I did, however, meet someone and we started to chat on the website.  He really was great – he said all the right things, and truly meant them.  I felt comfortable with him immediately, and I trusted what I felt.  We talked for a few days, then agreed to meet for our first official ‘date.’  No pressure…yeah, right!  He was perfectly charming, our conversation was enchanting, and I didn’t want to go home.  The weather was bad, and he texted just after I got into the car to tell me to let him know I got home alright – how sweet!  I smiled the whole way home, despite the treacherous driving.  We texted for over an hour after I got home – again, very sweet.

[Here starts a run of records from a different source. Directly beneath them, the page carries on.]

-- ==== Sys2Proof/Decode.lean ====
section
/-! DEFINITION. The decoder and the encoder of instruction words (R63 to R76). A word is rejected by name with the check of R76 that
it fails: checks 1 to 3 (`illegal`, cause 0x01), check 5 (`mbz`, cause 0x02) or check 6 (`operand`, cause 0x03). Check 4
(privilege) and the checks from 7 on belong to the machine. -/

namespace Sys2Proof

/-- Which check of R76 a word fails. -/
inductive Reject where
  /-- checks 1 to 3 -/
  | illegal
  /-- check 5 -/
  | mbz
  /-- check 6 -/
  | operand
  deriving DecidableEq, Repr

/-- The fields of a word: bits [63:56], [55:52], [51:48], [47:40], [39:32], [31:24], [23:16], [15:8] and [7:0] (R64, R65). -/
structure Fields where
  opc : Nat
  fn : Nat
  g : Nat
  d : Nat
  x : Nat
  y : Nat
  z : Nat
  t : Nat
  lo : Nat
  deriving DecidableEq, Repr

/-- The fields of a word. -/
def fieldsOf (w : Word) : Fields :=
  let n := w.toNat
  ⟨n / 2 ^ 56 % 256, n / 2 ^ 52 % 16, n / 2 ^ 48 % 16, n / 2 ^ 40 % 256, n / 2 ^ 32 % 256, n / 2 ^ 24 % 256,
    n / 2 ^ 16 % 256, n / 2 ^ 8 % 256, n % 256⟩

/-- The word of the fields. -/
def Fields.word (f : Fields) : Word :=
  BitVec.ofNat 64 (f.opc * 2 ^ 56 + f.fn * 2 ^ 52 + f.g * 2 ^ 48 + f.d * 2 ^ 40 + f.x * 2 ^ 32 + f.y * 2 ^ 24
    + f.z * 2 ^ 16 + f.t * 2 ^ 8 + f.lo)

/-- TY of the R format (R66). -/
def Fields.ty (f : Fields) : Nat := f.t / 8
/-- RM of the R format (R66). -/
def Fields.rm (f : Fields) : Nat := f.t % 8
/-- IMM and DISP (R65). -/
def Fields.imm (f : Fields) : Nat := f.y * 2 ^ 24 + f.z * 2 ^ 16 + f.t * 2 ^ 8 + f.lo
/-- OFF of the M format (R65). -/
def Fields.off (f : Fields) : Nat := f.y * 256 + f.z
/-- SCOPE of the M format. -/
def Fields.scope (f : Fields) : Nat := f.lo / 32
/-- ORDER of the M format. -/
def Fields.order (f : Fields) : Nat := f.lo / 8 % 4
/-- SZ of the M format. -/
def Fields.sz (f : Fields) : Nat := f.lo % 8

/-- What one specifier names (R24); the reserved ranges name nothing. -/
def Operand.ofCode (n : Nat) : Option Operand :=
  if h : n < 0x40 then some (.w ⟨n, h⟩)
  else if h : 0x40 ≤ n ∧ n < 0x60 then some (.v ⟨n - 0x40, by omega⟩)
  else if h : 0x60 ≤ n ∧ n < 0x68 then some (.k ⟨n - 0x60, by omega⟩)
  else if n = 0x68 then some .zr
  else if n = 0x69 then some .fp
  else if n = 0x6A then some .ltn
  else if n = 0x6B then some .core
  else if n = 0x6C then some .seat
  else if n = 0x6D then some .ctx
  else if n = 0x6E then some .cyc
  else if n = 0x6F then some .sig
  else if n = 0x70 then some .lr
  else if h : 0x80 ≤ n ∧ n < 0xF8 then some (.f ⟨n - 0x80, by omega⟩)
  else none

/-- The specifier of an operand (R24). -/
def Operand.code : Operand → Nat
  | .w n => n.val
  | .v n => 0x40 + n.val
  | .k n => 0x60 + n.val
  | .zr => 0x68
  | .fp => 0x69
  | .ltn => 0x6A
  | .core => 0x6B
  | .seat => 0x6C
  | .ctx => 0x6D
  | .cyc => 0x6E
  | .sig => 0x6F
  | .lr => 0x70
  | .f n => 0x80 + n.val

/-- A guard: bit 3 negates, bits [2:0] name the mask (R31). -/
def Guard.ofCode (n : Nat) : Guard := ⟨decide (n / 8 % 2 = 1), ⟨n % 8, by omega⟩⟩
/-- The four bits of a guard. -/
def Guard.code (g : Guard) : Nat := (if g.neg then 8 else 0) + g.k.val

/-- A completion target (R69). -/
def Target.ofCode (n : Nat) : Option Target :=
  if h : n < 8 then some (.slot ⟨n, h⟩)
  else if n = 0x10 then some .nothing
  else if h : 0x80 ≤ n ∧ n < 0xC0 then some (.reg ⟨n - 0x80, by omega⟩)
  else none

/-- The code of a target (R69). -/
def Target.code : Target → Nat
  | .slot n => n.val
  | .nothing => 0x10
  | .reg n => 0x80 + n.val

/-- Type codes (R67). -/
def Ty.code : Ty → Nat
  | .s64 => 0 | .s32 => 1 | .s16 => 2 | .s8 => 3 | .s4 => 4
  | .z64 => 5 | .z32 => 6 | .z16 => 7 | .z8 => 8 | .z4 => 9
  | .f64 => 10 | .f32 => 11 | .f16 => 12 | .bf16 => 13 | .e5m2 => 14
  | .e4m3 => 15 | .e3m2 => 16 | .e2m3 => 17 | .e2m1 => 18 | .e8m0 => 19

/-- The type of a code (R67); codes 20 to 31 are reserved. -/
def Ty.ofCode : Nat → Option Ty
  | 0 => some .s64 | 1 => some .s32 | 2 => some .s16 | 3 => some .s8 | 4 => some .s4
  | 5 => some .z64 | 6 => some .z32 | 7 => some .z16 | 8 => some .z8 | 9 => some .z4
  | 10 => some .f64 | 11 => some .f32 | 12 => some .f16 | 13 => some .bf16 | 14 => some .e5m2
  | 15 => some .e4m3 | 16 => some .e3m2 | 17 => some .e2m3 | 18 => some .e2m1 | 19 => some .e8m0
  | _ => none

/-- A type code that the opcode permits. -/
def tyIn (p : Ty → Bool) (n : Nat) : Option Ty := (Ty.ofCode n).filter p

/-- Rounding modes (R45). -/
def RM.code : RM → Nat
  | .rne => 0 | .rtz => 1 | .rup => 2 | .rdn => 3
/-- Rounding modes 0 to 3. -/
def RM.ofCode : Nat → Option RM
  | 0 => some .rne | 1 => some .rtz | 2 => some .rup | 3 => some .rdn | _ => none
/-- Rounding modes 0 to 4; `none` inside is SR. -/
def RM.ofCodeSr (n : Nat) : Option (Option RM) := if n = 4 then some none else (RM.ofCode n).map some
/-- The rounding with its random operand. -/
def Rounding.ofParts (rm : Option RM) (field : Nat) : Option Rounding :=
  match rm with
  | some m => some (.rm m)
  | none => (Operand.ofCode field).map .sr
/-- RM of a rounding. -/
def Rounding.code : Rounding → Nat
  | .rm m => m.code
  | .sr _ => 4
/-- The operand field of a rounding: MBZ without SR (R66). -/
def Rounding.field : Rounding → Nat
  | .rm _ => 0
  | .sr r => r.code

/-- Condition codes (R74). -/
def Cond.code : Cond → Nat
  | .eq => 0 | .ne => 1 | .lt => 2 | .le => 3 | .gt => 4 | .ge => 5 | .un => 6
/-- Conditions below a bound. -/
def Cond.ofCode (bound n : Nat) : Option Cond :=
  if bound ≤ n then none else
  match n with
  | 0 => some .eq | 1 => some .ne | 2 => some .lt | 3 => some .le | 4 => some .gt | 5 => some .ge | 6 => some .un
  | _ => none
/-- Condition codes of CMPI (R74). -/
def CondI.code : CondI → Nat
  | .eq => 0 | .ne => 1 | .lt => 2 | .le => 3 | .gt => 4 | .ge => 5 | .ltu => 10 | .leu => 11 | .gtu => 12 | .geu => 13
/-- Conditions of CMPI. -/
def CondI.ofCode : Nat → Option CondI
  | 0 => some .eq | 1 => some .ne | 2 => some .lt | 3 => some .le | 4 => some .gt | 5 => some .ge
  | 10 => some .ltu | 11 => some .leu | 12 => some .gtu | 13 => some .geu | _ => none

/-- Atomic codes (R75). -/
def AtomOp.code : AtomOp → Nat
  | .swap => 0 | .cas => 1 | .add => 2 | .and => 3 | .or => 4 | .xor => 5 | .min => 6 | .max => 7 | .minu => 8
  | .maxu => 9 | .fadd => 10
/-- Atomic operations from a first code on (R73, R75). -/
def AtomOp.ofCode (first n : Nat) : Option AtomOp :=
  if n < first then none else
  match n with
  | 0 => some .swap | 1 => some .cas | 2 => some .add | 3 => some .and | 4 => some .or | 5 => some .xor
  | 6 => some .min | 7 => some .max | 8 => some .minu | 9 => some .maxu | 10 => some .fadd | _ => none

/-- Reduction codes (R73). -/
def RedOp.code : RedOp → Nat
  | .add => 0 | .min => 1 | .max => 2 | .and => 3 | .or => 4 | .xor => 5
/-- Reductions. -/
def RedOp.ofCode : Nat → Option RedOp
  | 0 => some .add | 1 => some .min | 2 => some .max | 3 => some .and | 4 => some .or | 5 => some .xor | _ => none
/-- The bitwise reductions take integer types only (R73). -/
def redTy (op : RedOp) (n : Nat) : Option Ty := tyIn (fun t => t.inIF && (op.arith || t.isInt)) n

/-- Mask operation codes (R73). -/
def MaskOp.code : MaskOp → Nat
  | .and => 0 | .or => 1 | .xor => 2 | .andn => 3 | .orn => 4 | .not => 5 | .mov => 6
/-- Mask operations. -/
def MaskOp.ofCode : Nat → Option MaskOp
  | 0 => some .and | 1 => some .or | 2 => some .xor | 3 => some .andn | 4 => some .orn | 5 => some .not | 6 => some .mov
  | _ => none

/-- Scope codes (R68). -/
def Scope.code : Scope → Nat
  | .frame => 0 | .core => 1 | .tile => 2 | .die => 3 | .package => 4 | .pod => 5
/-- Scopes; 6 and 7 are reserved. -/
def Scope.ofCode : Nat → Option Scope
  | 0 => some .frame | 1 => some .core | 2 => some .tile | 3 => some .die | 4 => some .package | 5 => some .pod | _ => none

/-- Order codes (R68). -/
def MemOrder.code : MemOrder → Nat
  | .relaxed => 0 | .acquire => 1 | .release => 2 | .acqRel => 3
/-- Orders that the opcode lists. -/
def MemOrder.ofCode (allowed : List MemOrder) (n : Nat) : Option MemOrder :=
  (match n with
    | 0 => some .relaxed | 1 => some .acquire | 2 => some .release | 3 => some .acqRel | _ => none : Option MemOrder).filter
    fun m => decide (m ∈ allowed)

The next day, though he was busy helping out a friend, we managed to plan catching a movie in the evening.  I was giddy just knowing I would be seeing him again – I felt like I was in Junior High all over again – what would I wear, did my hair look ok, what would we talk about.  Never once did the huge smile leave my face.  We had arrived early which allowed for time for some great conversation.  Just as the lights went down, he reached over for my hand – I thought I was going to melt right there in my seat…so much better than Junior High!  The movie was amazing, and the company even better.

We saw each other two more times that week, and each day the conversations we so sweet and tender – extending into the evenings until we were both too tired to talk any more.  I was being as cautious as necessary, but also feeling so safe and secure – it was unbelievable how well we were getting along.  He met one of my friends and her husband when we went to see a band at a local bar – I was really nervous and acted quite out of character, but he quickly reassured me that everything was alright.  We were enjoying simply spending time together – we didn’t have to be doing anything special – just being.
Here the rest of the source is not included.